ACTIVITY - The stretch wanted below opens at the line containing "expected s = some e → WellFormed" and closes at the line containing "Decoding an encoded". Please return it exactly, with no other lines.

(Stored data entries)
-- ==== Sys2Proof/Machine/Dispatch.lean ====
section
/-! DEFINITION. The dispatch: one arm per instruction, each one direct call of its meaning. -/

namespace Sys2Proof.Machine

def exec (i : Instr) (s : State) : Host.Outcome State Fault Refusal :=
  match i with
  | .shMagic => Sys2Proof.Machine.execShMagic s
  | .shLevel d => Sys2Proof.Machine.execShLevel d s
  | .bhMagic => Sys2Proof.Machine.execBhMagic s
  | .eosMagic => Sys2Proof.Machine.execEosMagic s
  | .bhCrc c => Sys2Proof.Machine.execBhCrc c s
  | .bhRand r => Sys2Proof.Machine.execBhRand r s
  | .bhOrigptr p => Sys2Proof.Machine.execBhOrigptr p s
  | .mapL1 u => Sys2Proof.Machine.execMapL1 u s
  | .mapL2 v => Sys2Proof.Machine.execMapL2 v s
  | .tbNgroups g => Sys2Proof.Machine.execTbNgroups g s
  | .tbNsel k => Sys2Proof.Machine.execTbNsel k s
  | .tbSelector j => Sys2Proof.Machine.execTbSelector j s
  | .tbLenStart l => Sys2Proof.Machine.execTbLenStart l s
  | .tbLenInc => Sys2Proof.Machine.execTbLenInc s
  | .tbLenDec => Sys2Proof.Machine.execTbLenDec s
  | .tbLenStop => Sys2Proof.Machine.execTbLenStop s
  | .symRuna => Sys2Proof.Machine.execSymRuna s
  | .symRunb => Sys2Proof.Machine.execSymRunb s
  | .symMtf n => Sys2Proof.Machine.execSymMtf n s
  | .symEob => Sys2Proof.Machine.execSymEob s
  | .trCrc c => Sys2Proof.Machine.execTrCrc c s
  | .trPad x => Sys2Proof.Machine.execTrPad x s
  | .cmdOpen => Sys2Proof.Machine.execCmdOpen s
  | .cmdRead => Sys2Proof.Machine.execCmdRead s
  | .cmdReadBytes n => Sys2Proof.Machine.execCmdReadBytes n s
  | .cmdClose => Sys2Proof.Machine.execCmdClose s
  | .cmdStatus k => Sys2Proof.Machine.execCmdStatus k s
  | .srcData b => Sys2Proof.Machine.execSrcData b s
  | .srcEoi => Sys2Proof.Machine.execSrcEoi s

end Sys2Proof.Machine
end

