/-- Between commands BZ2DEC does nothing and keeps all its state (60_exceptions.md R203). The step of an idle machine is
the model's (log entry 6). -/
def Obligations.IdleMachineKeepsItsState : Prop :=
  ∀ s : State, s.refusalMark = false → s.job = none → s.port = [] → step s = .next s

/-! The step runs what is decoded. -/

/-- A step runs what is decoded. In a READ: the element its last `GetBits` completes is executed, an illegal one raises
its error, with nothing changed but the bits consumed (`InvalidHeader(MAGIC)`, `BAD_SELECTOR`, `BAD_CODE`, or what an
unrecognised magic does), one that is not complete is kept (40_bitreader.md R91, 41_framer.md R98, R104, 30_encoding.md
R73, 60_exceptions.md R188, R190); a `GetBits` with too few live bits takes the source's next answer (40_bitreader.md R92,
20_memory.md R48). Between commands: the next
command word, with what is handed over beside it (46_host.md R186, 30_encoding.md R72). The model's choices: the steps a
READ is cut into (log entry 3); READ_BYTES as an event of its own at the port (log entry 8: by 46_host.md R181 BZ2DEC sees
only its READs); `TR_PAD` run in the step that completes a matching `TR_CRC`, on the bits left in the reader (log entry 10:
30_encoding.md R71 and 41_framer.md R114 give its phase and no pseudocode). -/
def Obligations.StepRunsTheDecodedInstruction : Prop :=
  ∀ s : State, s.refusalMark = false →
    (s.job ≠ none → ∀ (e : Expect) (n : Nat), expected s = some e → decode e s.part = .need n → 1 ≤ n → n ≤ 24 →
      (n ≤ s.bsLive.toNat →
        (∀ i rest, decode e (s.part ++ (takeBits n s).1) = .instr i rest →
          step s = exec i { (takeBits n s).2 with part := [] }) ∧
        (∀ c rest t, decode e (s.part ++ (takeBits n s).1) = .instr (.trCrc c) rest → s.phase = .streamTrailer →
          exec (.trCrc c) { (takeBits n s).2 with part := [] } = .next t → t.phase = .endOfStream →
            step s = exec (.trPad (liveBits t)) t) ∧
        (decode e (s.part ++ (takeBits n s).1) = .illegal .headerMagic →
          step s = .next { (takeBits n s).2 with errCode := 1#4, errReason := 1#8, phase := .failed, part := [] }) ∧
        (decode e (s.part ++ (takeBits n s).1) = .illegal .badSelector →
          step s = .next { (takeBits n s).2 with errCode := 5#4, errReason := 4#8, phase := .failed, part := [] }) ∧
        (decode e (s.part ++ (takeBits n s).1) = .illegal .badCode →
          step s = .next { (takeBits n s).2 with errCode := 5#4, errReason := 8#8, phase := .failed, part := [] }) ∧
        (decode e (s.part ++ (takeBits n s).1) = .illegal .blockMagic →
          (s.cfg.strictBlockMagic = true →
            step s = .next { (takeBits n s).2 with errCode := 2#4, errReason := 0#8, phase := .failed, part := [] }) ∧
          (s.cfg.strictBlockMagic = false →
            step s = .next { (takeBits n s).2 with phase := .endOfStream, part := [] })) ∧
        (∀ err, decode e (s.part ++ (takeBits n s).1) = .illegal err →
          err ∈ [.headerMagic, .blockMagic, .badSelector, .badCode]) ∧
        (∀ m, decode e (s.part ++ (takeBits n s).1) = .need m →
          step s = .next { (takeBits n s).2 with part := s.part ++ (takeBits n s).1 })) ∧
      (s.bsLive.toNat < n →
        (∀ b rest, s.source = some (b :: rest) → step s = exec (.srcData b) { s with source := some rest }) ∧
        (s.source = some [] → step s = exec .srcEoi s))) ∧
    (s.job = none → ∀ rest : List PortEvent,
      (∀ w src i after, s.port = .command w src :: rest → decode .command (bitsOf 8 w.toNat) = .instr i after →
        step s = exec i { s with port := rest, handover := src }) ∧
      (∀ n, s.port = .readBytes n :: rest → step s = exec (.cmdReadBytes n) { s with port := rest }))

/-- Words written out from 30_encoding.md R65, R67 and R72 decode to the elements they stand for. -/
def Obligations.WordsOfTheSpecDecode : Prop :=
  decode .shMagic (bitsOf 8 0x42 ++ bitsOf 8 0x5A ++ bitsOf 8 0x68) = .instr .shMagic [] ∧
  decode .shLevel (bitsOf 8 0x39) = .instr (.shLevel 0x39#8) [] ∧
  decode .blockMagic (bitsOf 48 0x314159265359) = .instr .bhMagic [] ∧
  decode .blockMagic (bitsOf 48 0x177245385090) = .instr .eosMagic [] ∧
  decode .bhCrc (bitsOf 8 0x19 ++ bitsOf 8 0x93 ++ bitsOf 8 0x9B ++ bitsOf 8 0x6B) = .instr (.bhCrc 0x19939B6B#32) [] ∧
  decode .mapL1 [false, false, false, false, false, false, true, true, false, false, false, false, false, false, false, false]
    = .instr (.mapL1 0x0300#16) [] ∧
  decode (.selector 6) [true, true, true, true, true, false] = .instr (.tbSelector 5#3) [] ∧
  decode (.selector 2) [true, true] = .illegal .badSelector ∧
  decode .lencode [true, false] = .instr .tbLenInc [] ∧ decode .lencode [true, true] = .instr .tbLenDec [] ∧
  decode .lencode [false] = .instr .tbLenStop [] ∧
  decode .command [false, true, false, false, true, false, true, true] = .instr (.cmdStatus 11#4) [] ∧
  decode .sourceAnswer [true, false, true, false, false, false, false, true, false] = .instr (.srcData 0x42#8) [] ∧
  decode .sourceAnswer [false, false, false, false, false, false, false, false, false] = .instr .srcEoi []

/-! The bit reader. -/

/-- The source's answers. `SRC_DATA` (40_bitreader.md R91, R92): while at most 23 bits are live, the byte's bits follow
the live ones, first bit most significant (20_memory.md R56), and `inCount` counts it; nothing else changes. `SRC_EOI`
(R91, 41_framer.md R100): the error is `InvalidHeader(SHORT)` in `STREAM_HEADER` and `UnexpectedEndOfStream` otherwise;
only the error registers, `phase` and the unfinished element are written (60_exceptions.md R189, R190). -/
def Obligations.SourceAnswersEnterTheReader : Prop :=
  ∀ s : State,
    (s.bsLive.toNat ≤ 23 → ∀ b : BitVec 8,
      ∃ t, exec (.srcData b) s = .next t ∧ liveBits t = liveBits s ++ bitsOf 8 b.toNat ∧
        t = { s with bsBuff := t.bsBuff, bsLive := s.bsLive + 8#5, inCount := s.inCount + 1 }) ∧
    exec .srcEoi s = .next
      { s with
        errCode := if s.phase.code = 1#4 then 1#4 else 4#4
        errReason := if s.phase.code = 1#4 then 3#8 else 0#8
        phase := .failed, part := [] }

/-- `GetBits(n)` with `n` bits live (40_bitreader.md R91, R94): it returns the first `n` live bits and leaves the
others. -/
def Obligations.GetBitsTakesTheFirstLiveBits : Prop :=
  ∀ (s : State) (n : Nat), n ≤ s.bsLive.toNat →
    (takeBits n s).1 = (liveBits s).take n ∧ liveBits (takeBits n s).2 = (liveBits s).drop n ∧
      onlyReaderDiffers s (takeBits n s).2 ∧ (takeBits n s).2.inCount = s.inCount ∧ (takeBits n s).2.source = s.source

/-- The stream is read strictly forward (40_bitreader.md R97, 10_state.md R17): a step of a READ consumes the next bits of
the stream, pushes none back, and loses no byte of the session (20_memory.md R48). It consumes at most 24 bits, since one
`GetBits` takes at most `READ_MAX` (40_bitreader.md R91) and a step makes at most one (the model's choice, log entry 3). -/
def Obligations.StreamIsReadForward : Prop :=
  ∀ s t : State, step s = .next t → s.job ≠ none →
    (∃ used, pendingBits s = used ++ pendingBits t ∧ used.length ≤ 24) ∧ sessionBytes t = sessionBytes s

/-- Between two `GetBits` at most 7 bits are live, during one at most 7 more than it asks for (40_bitreader.md R91,
10_state.md R18). -/
def Obligations.LiveBitsStayBounded : Prop :=
  ∀ s t : State, readerBound s → step s = .next t → readerBound t

/-- An element that stands next in the stream is executed, whatever the reads it is split into (40_bitreader.md R94,
30_encoding.md R64): a run of the READ's passes reaches its meaning with exactly its bits consumed, and nothing but
the reader has changed. For a Huffman symbol the table must be canonical (42_tables.md R131, R132). -/
def Obligations.ElementNextInTheStreamIsExecuted : Prop :=
  ∀ (s : State) (e : Expect) (i : Instr) (bits rest : List Bool), s.refusalMark = false → s.job ≠ none →
    expected s = some e → WellFormed i = true → encode e i = some bits → s.part = [] → s.bsLive.toNat < 8 →
      pendingBits s = bits ++ rest →
        (∀ t k, e = .symbol t k → 1 ≤ k ∧ k ≤ 256 ∧ canonicalTable (t.len.toList.take (k + 2)) t) →
          ∃ k u, Host.Core.run core k s = exec i u ∧ onlyReaderDiffers s u ∧ pendingBits u = rest ∧
            sessionBytes u = sessionBytes s ∧ u.bsLive.toNat < 8

/-! Encodings. -/

/-- Decoding an encoded well-formed element, command or source answer gives it back (30_encoding.md R65, R67, R68,
R72). Huffman symbols have a statement of their own. -/
def Obligations.DecodingInvertsEncoding : Prop :=
  (∀ (e : Expect) (i : Instr) (bits rest : List Bool), (∀ t k, e ≠ .symbol t k) → e ≠ .trPad → WellFormed i = true →
      encode e i = some bits → decode e (bits ++ rest) = .instr i rest) ∧
    ∀ x : List Bool, encode .trPad (.trPad x) = some x ∧ decode .trPad x = .instr (.trPad x) []

/-- Each word has one meaning: what is decoded encodes to the bits it was read from (30_encoding.md R65, R67, R72). And
when bits are refused: the signature at its first byte that differs and not later (41_framer.md R99, R102), the 48-bit
magic once it is whole (R103, R104), a selector exactly at its `nGroups`-th 1-bit, whatever follows (42_tables.md R126,
30_encoding.md R76). No other element but a Huffman symbol has an illegal encoding (R73, R74). -/
def Obligations.EncodingInvertsDecoding : Prop :=
  (∀ (e : Expect) (i : Instr) (bits rest : List Bool), (∀ t k, e ≠ .symbol t k) →
    (∀ limit, e = .selector limit → 1 ≤ limit ∧ limit ≤ 6) → decode e bits = .instr i rest →
      ∃ word, encode e i = some word ∧ bits = word ++ rest) ∧
  (decode .shMagic [] = .need 8 ∧ decode .shMagic (bitsOf 8 0x42) = .need 8 ∧
    decode .shMagic (bitsOf 8 0x42 ++ bitsOf 8 0x5A) = .need 8) ∧
  (∀ (b : BitVec 8) (rest : List Bool),
    (b ≠ 0x42#8 → decode .shMagic (bitsOf 8 b.toNat ++ rest) = .illegal .headerMagic) ∧
    (b ≠ 0x5A#8 → decode .shMagic (bitsOf 8 0x42 ++ bitsOf 8 b.toNat ++ rest) = .illegal .headerMagic) ∧
    (b ≠ 0x68#8 →
      decode .shMagic (bitsOf 8 0x42 ++ bitsOf 8 0x5A ++ bitsOf 8 b.toNat ++ rest) = .illegal .headerMagic)) ∧
  (∀ bits : List Bool, bits.length < 48 → decode .blockMagic bits = .need (min 24 (48 - bits.length))) ∧
  (∀ (m : Nat) (rest : List Bool), m < 2 ^ 48 → m ≠ 0x314159265359 → m ≠ 0x177245385090 →
    decode .blockMagic (bitsOf 48 m ++ rest) = .illegal .blockMagic) ∧
  (∀ (groups : Nat) (bits : List Bool), 1 ≤ groups →
    (decode (.selector groups) bits = .illegal .badSelector ↔ List.replicate groups true <+: bits) ∧
    (decode (.selector groups) bits = .need 1 ↔ ∃ j < groups, bits = List.replicate j true)) ∧
  ∀ (e : Expect) (bits : List Bool) (err : StreamError), decode e bits = .illegal err →
    (e = .shMagic ∧ err = .headerMagic) ∨ (e = .blockMagic ∧ err = .blockMagic) ∨
      (∃ groups, e = .selector groups ∧ err = .badSelector) ∨ ∃ t k, e = .symbol t k ∧ err = .badCode

/-- Every symbol of a canonical table decodes from its own code, whatever follows, and what is decoded with the table is
one of its symbols, read from exactly that symbol's code (42_tables.md R131, 43_symbols.md R140, R141). While the bits begin
with no symbol's code, `minLen` bits are asked for at once and then one at a time, and at `maxLen` bits, not before, they
are `BAD_CODE` (R140). -/
def Obligations.CanonicalCodesDecode : Prop :=
  ∀ (t : HuffTable) (k : Nat) (i : Instr) (bits rest : List Bool), 1 ≤ k → k ≤ 256 →
    canonicalTable (t.len.toList.take (k + 2)) t →
      (encode (.symbol t k) i = some bits → decode (.symbol t k) (bits ++ rest) = .instr i rest) ∧
      (decode (.symbol t k) bits = .instr i rest → ∃ word, encode (.symbol t k) i = some word ∧ bits = word ++ rest) ∧
      ((∀ j word, encode (.symbol t k) j = some word → ¬ word <+: bits) →
        (bits.length < t.minLen.toNat → decode (.symbol t k) bits = .need (t.minLen.toNat - bits.length)) ∧
        (t.minLen.toNat ≤ bits.length → bits.length < t.maxLen.toNat → decode (.symbol t k) bits = .need 1) ∧
        (t.maxLen.toNat ≤ bits.length → decode (.symbol t k) bits = .illegal .badCode))

/-- Under the code-space check every code value of length `n` fits in its `n` bits (42_tables.md R132). -/
def Obligations.CodeSpaceBoundsTheCodes : Prop :=
  ∀ lens : List (BitVec 5), codeSpace lens ≤ 2 ^ 20 →
    ∀ n, 1 ≤ n → n ≤ 20 → firstCodeAfter lens (n - 1) + lengthCount lens n ≤ 2 ^ n

/-! The framer. -/

/-- `SH_MAGIC` and `SH_LEVEL` (41_framer.md R99, R101): the digit sets `blockSize100k`, and with it `BLOCK_LIMIT`; a byte
outside 0x31..0x39 is `InvalidHeader(LEVEL)`. -/
def Obligations.HeaderSetsTheBlockSize : Prop :=
  ∀ s : State,
    exec .shMagic s = .next { s with phase := .streamHeader .level } ∧
    (∀ d : BitVec 8, 0x31 ≤ d.toNat → d.toNat ≤ 0x39 →
      ∃ t, exec (.shLevel d) s = .next t ∧ t = { s with blockSize100k := t.blockSize100k, phase := .blockHeader } ∧
        t.blockSize100k.toNat = d.toNat - 0x30 ∧ blockLimit t = 100000 * (d.toNat - 0x30)) ∧
    (∀ d : BitVec 8, d.toNat < 0x31 ∨ 0x39 < d.toNat →
      exec (.shLevel d) s = .next { s with errCode := 1#4, errReason := 2#8, phase := .failed, part := [] })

WRITTEN REPLY -
    expected s = some e → WellFormed i = true → encode e i = some bits → s.part = [] → s.bsLive.toNat < 8 →
      pendingBits s = bits ++ rest →
        (∀ t k, e = .symbol t k → 1 ≤ k ∧ k ≤ 256 ∧ canonicalTable (t.len.toList.take (k + 2)) t) →
          ∃ k u, Host.Core.run core k s = exec i u ∧ onlyReaderDiffers s u ∧ pendingBits u = rest ∧
            sessionBytes u = sessionBytes s ∧ u.bsLive.toNat < 8

/-! Encodings. -/

/-- Decoding an encoded well-formed element, command or source answer gives it back (30_encoding.md R65, R67, R68,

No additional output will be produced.